Records excerpted from a collection:

=== Section Start ===

-- ==== Sys2Proof/Machine/HostSide.lean ====
section
/-! DEFINITION. What the host does to the device: writes and reads of the control space (R392 to R399), host commands, mailboxes,
attestation (R401), and host-link requests that are not completed in time (R27). -/

namespace Sys2Proof.Machine

namespace State

/-! ### Ownership (R393) -/

/-- The function that owns a context, a launch queue or a mailbox. -/
def contextOwner (s : State) (i : Nat) : Nat := qf (s.ctxQ i 4) 61 56
def queueOwner (s : State) (q : Nat) : Nat := s.contextOwner (s.field (lqOff q 0) 55 48)
def mailOwner (m : Nat) : Nat := if m < 64 then m else 0

/-- A function may access an offset: the PF all of the control space, a VF its own queues, contexts and mailboxes. -/
def mayAccess (s : State) (fn off : Nat) : Bool :=
  fn == 0 ||
  (decide (0x100000 ≤ off ∧ off < 0x102000) && s.queueOwner ((off - 0x100000) / 32) == fn) ||
  (decide (0x110000 ≤ off ∧ off < 0x114000) && s.contextOwner ((off - 0x110000) / 64) == fn) ||
  (decide (0x10000 ≤ off ∧ off < 0x14000) && (off - 0x10000) / 64 == fn)

end State

/-! ### The fields that a plain write changes -/

/-- RW fields of a quadword of the control space that its own event does not decide (R394 and the tables that it names). -/
def plainMask (p : Product) (off : Nat) : Nat :=
  if off = 0x10 then 0xffffff0000000001
  else if off = 0x30 then 0xffff
  else if 0x100 ≤ off ∧ off < 0x300 then 0x8fff
  else if 0x10000 ≤ off ∧ off < 0x14000 then
    (if off % 64 = 32 ∨ off % 64 = 40 then 2 ^ 64 - 1 else if off % 64 = 48 then 0xc00003ff else 0)
  else if 0x100000 ≤ off ∧ off < 0x102000 then
    (if off % 32 = 0 then 0x7fff01ffffffffc0 else if off % 32 = 8 then 0xffff000000000000 else 0)
  else if 0x110000 ≤ off ∧ off < 0x114000 then
    match off % 64 / 8 with
    | 0 => 0x01fffffffffffff8
    | 1 => 0x000001ffff01ffff
    | 2 => 0x01fffffffffff000
    | 3 => 0xffffffff
    | 4 => 0xbf00000ffff00000
    | 6 => 0x01fffffffffffff8
    | 7 => 0x01fffffffffffff0
    | _ => 0
  else if 0x120000 ≤ off ∧ off < 0x121000 then (if off % 16 = 0 then 0xc1fffffffffffff8 else 0xff00000000ffffff)
  else if 0x130000 ≤ off ∧ off < 0x134000 then
    (if 8 ≤ off % 64 ∧ off % 64 < 48 then 2 ^ 64 - 1 else 0)
  else if 0x140000 ≤ off ∧ off < 0x141000 then (if off % 16 = 0 then 0xbfc001fffffff000 else 0xfff800001fffffff)
  else if 0x200000 ≤ off ∧ off < 0x200000 + 0x10000 * p.dies then
    let r := off % 0x10000
    if r = 0 then 0x3fff80fffff
    else if r = 8 then 2 ^ 60 - 1
    else if r = 0x18 then 0x00f0ffff
    else if 0x100 ≤ r ∧ r < 0x300 then
      (if r % 32 = 0 then 0x7fe0ffffffff0000 else if r % 32 = 8 then 0x01fffffffffffff8
       else if r % 32 = 16 then 0x01ffffffffffffc0 else 0xffffffff)
    else 0
  else if 0x600000 ≤ off ∧ off < 0x620000 ∧ p = .module64 then (if off % 16 = 8 then 0xffffffffffffffff else 0)
  else if 0x800000 ≤ off ∧ off < 0x800000 + 1024 * (2 * p.dies) then
    (if off % 64 = 8 then 0xfffffffffffff000 else if off % 64 = 16 then 0xffffffff else 0)
  else 0

/-- The bits of a quadword that an access of 4 or 8 bytes at an offset writes. -/
def writtenBits (off bytes : Nat) : Nat :=
  if bytes = 8 then 2 ^ 64 - 1 else if off % 8 = 4 then 2 ^ 64 - 2 ^ 32 else 2 ^ 32 - 1

namespace State

/-- Take the plain fields of a write. -/
def putPlain (s : State) (off : Nat) (m v : DWord) : State :=
  let p := BitVec.ofNat 64 (plainMask s.product off) &&& m
  if p = 0 then s else s.setCtl off ((s.ctlQ off &&& ~~~p) ||| (v &&& p))

/-! ### Host commands (R396) -/

/-- host_cmd op 4 (R396, R39): the pool size of every present core; refused when some core ignored it. -/
def setPoolAll (s : State) (n : Nat) : State :=
  if s.field 0x30 63 63 = 1 then s
  else
    let s := (s.setField 0x30 62 60 4).setField 0x30 7 0 (n % 128)
    let (s, ok) := s.present.foldl (fun (a : State × Bool) c => let (t, b) := a.1.setPool c (n % 128); (t, a.2 && b)) (s, true)
    s.hostDone (bit !ok)

/-- A write of `host_cmd`; while a command runs it is ignored. -/
def writeHostCmd (s : State) (v : DWord) : State :=
  if s.field 0x30 63 63 = 1 then s
  else
    let s := s.setCtl 0x30 ((s.ctlQ 0x30 &&& 0x0700000000000000) ||| (v &&& 0x780000000000ffff))
    match qf v 62 60 with
    | 1 => s.startHarvest (qf v 15 8) (qf v 59 59 == 1)
    | 2 => s.retireScene (qf v 7 0)
    | 3 => s.bootStaging
    | 4 => s.setPoolAll (qf v 6 0)
    | _ => s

=== Section End ===

*Requirement*: Whenever the string "commands" turns up in a line of the data, copy that line.

*Result of the exercise*:
/-! DEFINITION. What the host does to the device: writes and reads of the control space (R392 to R399), host commands, mailboxes,
/-! ### Host commands (R396) -/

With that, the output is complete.